Once a password of sufficient security is established and used in tandem with MFA, it is often a priority to provide a unified experience across applications within an organization. This is supported via Single Sign-On (SSO), in which a user’s credentials provide access to multiple systems. When an external identity provider is used for this authentication it is referred to as federated identity. Users are likely familiar with this when, for instance, their Google, Apple, or Facebook login provides access to another site or service.
Maintaining individual access rights for each user in an organization would be prohibitively expensive, therefore role-based access controls are widely used to allow users who share a classification to have equivalent access, always with an eye towards the Principle of Least Privilege. The combination of individual and group authentication and authorization comprises Identity Access Management (IAM).
Well-considered roles and structured processes around group management are fundamental to securely implementing Zero Trust.
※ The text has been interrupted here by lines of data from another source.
-- ==== Sys2Proof/Laws/Ops.lean ====
section
/-! SUPPORT. One lemma per shared operation that says everything it can do, and how frames compose. Later proofs cite
these and do not unfold the operations. -/

namespace Sys2Proof.Machine

/-! ### Frames -/

theorem Part.same_refl (s : State) (p : Part) : p.same s s := by
  cases p <;> simp [Part.same]

theorem Part.same_trans {s t u : State} {p : Part} (h : p.same s t) (h' : p.same t u) : p.same s u := by
  cases p <;> simp_all [Part.same]

theorem Frame.refl (ps : List Part) (s : State) : Frame ps s s := fun p _ => Part.same_refl s p

theorem Frame.trans {ps : List Part} {s t u : State} (h : Frame ps s t) (h' : Frame ps t u) : Frame ps s u :=
  fun p hp => Part.same_trans (h p hp) (h' p hp)

/-- A frame that allows more is weaker. -/
theorem Frame.mono {ps qs : List Part} {s t : State} (h : Frame ps s t) (hs : ps ⊆ qs) : Frame qs s t :=
  fun p hp => h p fun hq => hp (hs hq)

theorem RegsExcept.trans {xs : List Nibble} {s t u : State} (h : RegsExcept xs s t) (h' : RegsExcept xs t u) :
    RegsExcept xs s u := fun r hr => (h' r hr).trans (h r hr)

theorem frame_writeReg (s : State) (x : Nibble) (b : Byte) : Frame [.v] s (writeReg s x b) := by
  intro p hp
  cases p <;> simp_all [Part.same, readByte]

theorem regsExcept_writeReg (s : State) (x : Nibble) (b : Byte) : RegsExcept [x] s (writeReg s x b) :=
  fun _ hr => readReg_writeReg_ne s x _ b (by simpa using hr)

/-- Everything a register write does. -/
theorem onlyReg_writeReg (s : State) (x : Nibble) (b : Byte) : OnlyReg x b s (writeReg s x b) :=
  ⟨readReg_writeReg_same s x b, regsExcept_writeReg s x b, frame_writeReg s x b⟩

theorem frame_setPc (s : State) (w : Word) : Frame [.pc] s (setPc s w) := by
  intro p hp
  cases p <;> simp_all [Part.same, readByte]

theorem frame_setI (s : State) (w : Word) : Frame [.i] s (setI s w) := by
  intro p hp
  cases p <;> simp_all [Part.same, readByte]

theorem frame_setDp (s : State) : Frame [.dp] s (setDp s) := by
  intro p hp
  cases p <;> simp_all [Part.same, readByte]

theorem frame_flipCell (s : State) (k : Nat) : Frame [.fb] s (flipCell s k) := by
  intro p hp
  cases p <;> simp_all [Part.same, readByte]

theorem frame_push (s : State) (w : Word) : Frame [.stack, .sp] s (push s w) := by
  intro p hp
  cases p <;> simp_all [Part.same, readByte]

theorem frame_pop (s : State) : Frame [.stack, .sp] s (pop s).2 := by
  intro p hp
  cases p <;> simp_all [Part.same, readByte]

/-- A skip changes PC alone, by 2 if taken (41_control_transfer.md rule R107). -/
theorem skipIf_spec (s : State) (c : Bool) :
    (skipIf s c).pc = (if c then s.pc + 2#16 else s.pc) ∧ Frame [.pc] s (skipIf s c) := by
  cases c
  · exact ⟨rfl, Frame.refl _ s⟩
  · exact ⟨rfl, frame_setPc s _⟩

theorem readReg_skipIf (s : State) (c : Bool) (x : Nibble) : readReg (skipIf s c) x = readReg s x := by
  cases c <;> rfl

/-- A fault entry leaves alone what is not the core's to lose (60_exceptions.md rule R191). -/
theorem frame_enterFault (c : Cause) (a op : Word) (s : State) :
    Frame [.v, .i, .pc, .stack, .sp, .dt, .st, .fb, .dp, .kc, .halt, .fcause, .faddr, .fop, .mem, .tone, .awaiting,
      .freeIx] s (enterFault c a op s) := by
  intro p hp
  cases p
  all_goals first | exact absurd hp (by decide) | skip
  all_goals
    unfold Part.same
    simp only [enterFault_key, enterFault_kev, enterFault_cfg, enterFault_loadOpen]

/-- Everything a fault entry does (60_exceptions.md rules R181, R191). -/
theorem faulted_enterFault (c : Cause) (a op : Word) (s : State) : Faulted c a op s (enterFault c a op s) := by
  unfold Faulted
  exact ⟨enterFault_halt s c a op, enterFault_fcause s c a op, enterFault_faddr s c a op, enterFault_fop s c a op,
    enterFault_tone s c a op, enterFault_awaiting s c a op, (frame_enterFault c a op s).mono (by decide)⟩

theorem mem_allAddresses {a : Nat} (h : a ∈ allAddresses) : a ≤ 0xFFF := by
  unfold allAddresses at h
  rw [List.mem_range] at h
  omega

/-- Memory after a fault is unspecified, but it is a memory. -/
theorem wf_faultedMemory (s : State) : Memory.wf s.cfg (faultedMemory s) = true := by
  unfold faultedMemory
  exact Memory.wf_ofFun _ _ _ fun _ => mem_allAddresses

/-- A meaning that ends by `conclude` completes with its result, or raises the fault its rule reached. -/
theorem conclude_cases {i : Instr} {s t : State} {r : Except Cause State} (h : conclude i s r = .next t) :
    r = .ok t ∨ ∃ c, r = .error c ∧ t = enterFault c (s.pc - 2#16) (encode i) s := by
  cases r with
  | ok u => simp only [conclude, Host.Outcome.next.injEq] at h; exact .inl (by rw [h])
  | error c => simp only [conclude, raise, Host.Outcome.next.injEq] at h; exact .inr ⟨c, rfl, h.symm⟩

/-! ### Loops -/

/-- What every iteration keeps, the loop keeps. -/
theorem forEach_preserves {P : State → State → Prop} (hr : ∀ s, P s s)
    (ht : ∀ s t u, P s t → P t u → P s u) {f : Nat → State → Except Cause State}
    (hf : ∀ k s t, f k s = .ok t → P s t) {ks : List Nat} {s t : State} (h : forEach f ks s = .ok t) : P s t := by
  induction ks generalizing s with
  | nil => injection h with h; exact h ▸ hr s
  | cons k ks ih =>
    simp only [forEach] at h
    split at h
    · next u hu => exact ht _ _ _ (hf k s u hu) (ih h)
    · exact absurd h (by simp)

/-- A loop raises only what an iteration raises. -/
theorem forEach_error {P : Cause → Prop} {f : Nat → State → Except Cause State}
    (hf : ∀ k s c, f k s = .error c → P c) {ks : List Nat} {s : State} {c : Cause}
    (h : forEach f ks s = .error c) : P c := by
  induction ks generalizing s with
  | nil => exact absurd h (by simp [forEach])
  | cons k ks ih =>
    simp only [forEach] at h
    split at h
    · exact ih h
    · next hu => injection h with h; exact h ▸ hf k s _ hu

theorem forEach_append {f : Nat → State → Except Cause State} (ks ls : List Nat) (s : State) :
    forEach f (ks ++ ls) s =
      match forEach f ks s with
      | .ok t => forEach f ls t
      | .error c => .error c := by
  induction ks generalizing s with
  | nil => rfl
  | cons k ks ih =>
    simp only [List.cons_append, forEach]
    split <;> simp_all

/-! ### Loads -/

/-- Everything one load of LD Vx,[I] can do. -/
theorem loadReg_ok {k : Nat} {s t : State} (h : loadReg k s = .ok t) :
    t = writeReg s (BitVec.ofNat 4 k) (readByte s ((s.i.toNat + k) % 4096)) := by
  unfold loadReg at h
  split at h
  · next b hb =>
    injection h with h
    subst h
    unfold memRead at hb
    split at hb
    · next hb' =>
      injection hb with hb
      rw [← hb, (boundAddress_ok hb').1]
      rfl
    · exact absurd hb (by simp)
  · exact absurd h (by simp)

/-- A bulk load writes V and nothing else. -/
theorem forEach_loadReg_frame {ks : List Nat} {s t : State} (h : forEach loadReg ks s = .ok t) : Frame [.v] s t :=
  forEach_preserves (P := Frame [.v]) (Frame.refl _) (fun _ _ _ => Frame.trans)
    (fun _ s _ hk => loadReg_ok hk ▸ frame_writeReg s _ _) h

/-! ### Drawing -/

/-- The cell a pixel goes to is inside the framebuffer (44_display.md rule R152). -/
theorem boundPixel_lt {cfg : Config} {px py k : Nat} (h : boundPixel cfg px py = .ok k) : k < 2048 := by
  unfold boundPixel at h
  split at h
  · injection h with h; omega
  · split at h
    · exact absurd h (by simp)
    · injection h with h; omega

/-- Where a pixel goes, when it goes anywhere. -/
theorem boundPixel_ok {cfg : Config} {px py k : Nat} (h : boundPixel cfg px py = .ok k) :
    k = py % 32 * 64 + px % 64 ∧ ((px ≤ 63 ∧ py ≤ 31) ∨ cfg.oobPolicy = .wrap) := by
  unfold boundPixel at h
  split at h
  · next hb => injection h with h; exact ⟨by omega, .inl hb⟩
  · split at h
    · exact absurd h (by simp)
    · next hp => injection h with h; exact ⟨h.symm, .inr hp⟩

/-- One pixel changes the framebuffer and, on a collision, VF. -/
theorem frame_plot (s : State) (k : Nat) : Frame [.v, .fb] s (plot s k) := by
  unfold plot
  split
  · exact Frame.trans ((frame_writeReg s _ _).mono (by simp)) ((frame_flipCell _ k).mono (by simp))
  · exact (frame_flipCell s k).mono (by simp)

theorem regsExcept_plot (s : State) (k : Nat) : RegsExcept [0xF#4] s (plot s k) := by
  intro r hr
  unfold plot
  split
  · exact (readReg_flipCell _ k r).trans (regsExcept_writeReg s 0xF#4 1#8 r hr)
  · rfl

/-- What drawing changes: the framebuffer and VF. -/
def DrawFrame (s t : State) : Prop := Frame [.v, .fb] s t ∧ RegsExcept [0xF#4] s t

theorem DrawFrame.refl (s : State) : DrawFrame s s := ⟨Frame.refl _ s, fun _ _ => rfl⟩

theorem DrawFrame.trans (s t u : State) (h : DrawFrame s t) (h' : DrawFrame t u) : DrawFrame s u :=
  ⟨h.1.trans h'.1, h.2.trans h'.2⟩

theorem drawColumn_frame {b : Byte} {xs py col : Nat} {s t : State} (h : drawColumn b xs py col s = .ok t) :
    DrawFrame s t := by
  unfold drawColumn at h
  split at h
  · split at h
    · injection h with h; subst h; exact ⟨frame_plot s _, regsExcept_plot s _⟩
    · exact absurd h (by simp)
  · injection h with h; subst h; exact DrawFrame.refl s

theorem drawRow_frame {xs ys row : Nat} {s t : State} (h : drawRow xs ys row s = .ok t) : DrawFrame s t := by
  unfold drawRow at h
  split at h
  · exact forEach_preserves DrawFrame.refl DrawFrame.trans (fun _ _ _ => drawColumn_frame) h
  · exact absurd h (by simp)

/-- Everything the sprite loop of DRW can change. -/
theorem forEach_drawRow_frame {xs ys : Nat} {rows : List Nat} {s t : State}
    (h : forEach (drawRow xs ys) rows s = .ok t) : DrawFrame s t :=
  forEach_preserves DrawFrame.refl DrawFrame.trans (fun _ _ _ => drawRow_frame) h

/-! ### What the bounds points raise, and where the flag goes -/

/-- The one fault of the grid bound, and when it is raised (44_display.md rule R152). -/
theorem boundPixel_error {cfg : Config} {px py : Nat} {c : Cause} (h : boundPixel cfg px py = .error c) :
    c = .drawOutOfBounds ∧ ¬ (px ≤ 63 ∧ py ≤ 31) ∧ cfg.oobPolicy = .fault := by
  unfold boundPixel at h
  split at h
  · exact absurd h (by simp)
  · next hb =>
    split at h
    · next hp => injection h with h; exact ⟨h.symm, hb, hp⟩
    · exact absurd h (by simp)

/-- A key index names the cell modulo 16, in range or under `wrap` (45_input_timers_random.md rule R168). -/
theorem keyCell_of_ok {s : State} {vx : Byte} (h : vx.toNat ≤ 15 ∨ s.cfg.oobPolicy = .wrap) :
    keyCell s vx = .ok (readKey s vx.toNat) := by
  unfold keyCell
  split
  · rfl
  · next hv =>
    rcases h with h | h
    · exact absurd h hv
    · simp [h, readKey]

/-- The one fault of a key index, and when it is raised (rule R168). -/
theorem keyCell_error {s : State} {vx : Byte} {c : Cause} (h : keyCell s vx = .error c) :
    c = .keyIndexOutOfRange ∧ 15 < vx.toNat ∧ s.cfg.oobPolicy = .fault := by
  unfold keyCell at h
  split at h
  · exact absurd h (by simp)
  · next hv =>
    split at h
    · next hp => injection h with h; exact ⟨h.symm, by omega, hp⟩
    · exact absurd h (by simp)

/-- Everything `WriteResultAndFlag` does (42_load_alu.md rule R121). -/
theorem resultAndFlag_write (s : State) (x : Nibble) (r : Byte) (f : Bool) :
    ResultAndFlag x r (flagByte f) s (writeResultAndFlag s x r f) := by
  have two (a b : Nibble) (u w : Byte) : Frame [.v] s (writeReg (writeReg s a u) b w) :=
    (frame_writeReg s a u).trans (frame_writeReg _ b w)
  unfold ResultAndFlag writeResultAndFlag
  cases hv : s.cfg.vfWriteOrder
  · refine ⟨fun hx => ⟨by simp, ?_⟩, fun hx _ => by subst hx; simp, fun _ h => by simp at h, fun k hk => ?_, two _ _ _ _⟩
    · simp [readReg_writeReg_ne _ _ _ _ hx.symm]
    · simp at hk; simp [readReg_writeReg_ne, hk]
  · refine ⟨fun hx => ⟨?_, by simp⟩, fun _ h => by simp at h, fun _ _ => by simp, fun k hk => ?_, two _ _ _ _⟩
    · simp [readReg_writeReg_ne _ _ _ _ hx]
    · simp at hk; simp [readReg_writeReg_ne, hk]

/-- A loop whose iterations keep the parameters raises only what an iteration raises under those parameters. -/
theorem forEach_error_cfg {P : Cause → Prop} {f : Nat → State → Except Cause State}
    (hk : ∀ k s t, f k s = .ok t → t.cfg = s.cfg)
    (hf : ∀ k s c, f k s = .error c → P c ∧ s.cfg.oobPolicy = .fault) {ks : List Nat} {s : State} {c : Cause}
    (h : forEach f ks s = .error c) : P c ∧ s.cfg.oobPolicy = .fault := by
  induction ks generalizing s with
  | nil => exact absurd h (by simp [forEach])
  | cons k ks ih =>
    simp only [forEach] at h
    split at h
    · next u hu =>
      have := ih h
      rwa [hk _ _ _ hu] at this
    · next hu => injection h with h; subst h; exact hf _ _ _ hu

/-- A bulk load raises AddressOutOfRange alone (43_index_memory.md rule R145). -/
theorem forEach_loadReg_error {ks : List Nat} {s : State} {c : Cause} (h : forEach loadReg ks s = .error c) :
    c = .addressOutOfRange ∧ s.cfg.oobPolicy = .fault := by
  refine forEach_error_cfg (P := fun c => c = .addressOutOfRange) (fun _ _ _ hk => by rw [loadReg_ok hk]; rfl) ?_ h
  intro k u d hd
  unfold loadReg at hd
  split at hd
  · exact absurd hd (by simp)
  · next hm => injection hd with hd; subst hd; exact ⟨(memRead_error hm).1, (memRead_error hm).2.2⟩

/-- A row of a sprite raises one of two faults (60_exceptions.md rule R189). -/
theorem drawRow_error {xs ys row : Nat} {s : State} {c : Cause} (h : drawRow xs ys row s = .error c) :
    (c = .addressOutOfRange ∨ c = .drawOutOfBounds) ∧ s.cfg.oobPolicy = .fault := by
  unfold drawRow at h
  split at h
  · refine forEach_error_cfg (P := fun c => c = .addressOutOfRange ∨ c = .drawOutOfBounds)
      (fun _ _ _ hk => (drawColumn_frame hk).1 .cfg (by simp)) ?_ h
    intro k u d hd
    unfold drawColumn at hd
    split at hd
    · split at hd
      · exact absurd hd (by simp)
      · next hb => injection hd with hd; subst hd; exact ⟨.inr (boundPixel_error hb).1, (boundPixel_error hb).2.2⟩
    · exact absurd hd (by simp)
  · next hm => injection h with h; subst h; exact ⟨.inl (memRead_error hm).1, (memRead_error hm).2.2⟩

/-- The sprite loop of DRW raises one of two faults. -/
theorem forEach_drawRow_error {xs ys : Nat} {rows : List Nat} {s : State} {c : Cause}
    (h : forEach (drawRow xs ys) rows s = .error c) :
    (c = .addressOutOfRange ∨ c = .drawOutOfBounds) ∧ s.cfg.oobPolicy = .fault :=
  forEach_error_cfg (P := fun c => c = .addressOutOfRange ∨ c = .drawOutOfBounds)
    (fun _ _ _ hk => (drawRow_frame hk).1 .cfg (by simp)) (fun _ _ _ => drawRow_error) h

end Sys2Proof.Machine
end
Prior to implementing authentication and other Zero Trust security infrastructure, some attention should be given to the network itself. In cloud computing, software-defined networks are called Virtual Private Clouds (VPCs) that comprise related resources that share an IP address pool. Instances within one VPC cannot contact instances in another without specific network handling to allow and route such communication. Careful application of permissions should forbid unapproved communication even to peers within the VPC. The security boundaries provided by VPCs encourage a practice called microsegmentation, in which collections of services are isolated from others and approved communication between clients and services must be explicitly permitted. In this fashion, even if a VPC is compromised, the blast radius of possible damage is kept to a minimum. Unlike in traditional networking, a nefarious actor will not have trusted access to other network members.
Implementing a robust Zero Trust framework requires a complete rethinking of network security. Responsibility for ensuring there are no breaches shifts from a hands-off “castle-and-moat” system in which trust is assumed within the perimeter to a model in which every user, device, and service must prove its identity and trustworthiness through providing credentials and telemetry data that is regularly collected and kept up to date. This requires a significant initial investment in infrastructure and automation but pays off in ease of access and a higher degree of security.